Нужная улица находится буквально через пять минут. Дом номер четыре — застывшая в камне фраза: «Мы такие, как все!» Стремление не выделяться сквозит в каждой черте — от чисто выметенной дорожки до свежей ровной штукатурки на стенах. И лишь одна трогательная деталь отличает двор от двух соседних — детские качели и забытое рядом красное ведёрко.
Рем осторожно стучит в дверь — раз, другой, третий... Наконец, нам открывают. Стоящая на пороге женщина похожа на Лили, как фестрал на феникса. Светлые волосы уложены в тугой пучок, под тяжестью которого, кажется, вот-вот сломается длинная шея. Она окидывает нас враждебным цепким взглядом.
— Добрый день, миссис Дурсль, — вежливо говорит Лунатик. — Это я вам звонил.
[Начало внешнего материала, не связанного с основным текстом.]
theorem running_lineStuckEnd (h : Running s) : Running (lineStuckEnd s) := by
  unfold lineStuckEnd
  split
  · exact running_endCondition (running_setLine h
      (x := { s.line with state := .seeking, recessiveRun := 1, stuck := false, stuckTimer := none })
      ⟨h.line.1, h.line.2.1, fun _ hn => nomatch hn⟩) _
  · exact h

/-! ### Handling -/

theorem running_updateRoster (h : Running s) (f : Frame) : Running (updateRoster s f) :=
  running_setPart h h.started

theorem running_applyJoin (h : Running s) (b : RosterEntry) (d : Nat) : Running (applyJoin s b d) := by
  unfold applyJoin
  split
  · exact h
  · split
    · exact running_raiseCfgMismatch h
    · split
      · exact h
      · split
        · exact h
        · exact running_offerReplyJoin h

theorem running_setViewEntry (h : Running s) (k : Nat) (e : ViewEntry) : Running (setViewEntry s k e) :=
  running_setView h (List.length_set ..)

theorem running_lossCause (h : Running s) (k : Nat) : Running (lossCause s k) := running_endAndTest h k _

theorem running_othersTaken (h : Running s) (k : Nat) : Running (othersTaken s k) := by
  unfold othersTaken
  split
  · exact h
  · split
    · exact running_lossCause h k
    · exact running_lossCause h k
    · exact running_cancelTest (running_leaveWithEnd h _ _) _
    · exact h
    · exact h

theorem running_disputeClaim (h : Running s) (k : Nat) : Running (disputeClaim s k) := by
  unfold disputeClaim
  split
  · exact h
  · split
    · exact running_lossCause h k
    · exact running_lossCause h k
    · exact running_cancelTest (running_leaveClaim h _) _
    · exact running_modifyClaim h k _ (fun _ => rfl)
    · exact running_modifyClaim h k _ (fun _ => rfl)

theorem running_orphanHandled (h : Running s) (k : Nat) (b : ViewEntry) : Running (orphanHandled s k b) := by
  have h1 := running_setContest h (x := { s.contest with orphans := s.contest.orphans.erase k }) h.tables
  unfold orphanHandled
  dsimp only
  split
  · exact running_offerFrame h1 _
  · exact running_offerFrame h1 _
  · exact h1
  · exact h1

theorem running_loseClaim (h : Running s) (c : Claim) : Running (loseClaim s c) := by
  unfold loseClaim
  split <;> exact running_leaveWithEnd h _ _

theorem running_winAndRelease (h : Running s) (c : Claim) (r : ReleaseReason) : Running (winAndRelease s c r) :=
  running_offerFrame (running_leaveClaim (running_reportPlace h _ _) c) _

theorem running_armClaim (h : Running s) (c : Claim) : Running (armClaim s c) :=
  running_modifyClaim (running_reportPlace h _ _) _ _ (fun _ => rfl)

theorem running_winClaim (h : Running s) (c : Claim) (b : ViewEntry) : Running (winClaim s c b) := by
  unfold winClaim
  split
  · split
    · exact running_leaveWithEnd h _ _
    all_goals exact running_offerFrame (running_leaveWithEnd h _ _) _
  · exact running_winAndRelease h _ _
  · exact running_winAndRelease h _ _
  · exact running_winAndRelease h _ _
  · split
    · exact running_winAndRelease h _ _
    · exact running_armClaim h _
Она колеблется, но всё же предлагает нам войти. В доме чистота, какой я не видел даже в родовом гнезде Блэков. Как же она управляется без эльфов и магии? Вылизанная гостиная уставлена фотографиями пухлого ребёнка со светлыми волосами. Больше всего он напоминает обтянутый оборками кваффл. Когда хозяйка указывает нам на кресла, Лунатик демонстративно складывает руки перед собой, глазами подав мне знак сделать то же самое.
— Зачем вы пришли?
— Поблагодарить вас. И предложить помощь.
— Заберите от нас мальчишку — это будет самая лучшая помощь! — с ожесточением отрезает Петуния.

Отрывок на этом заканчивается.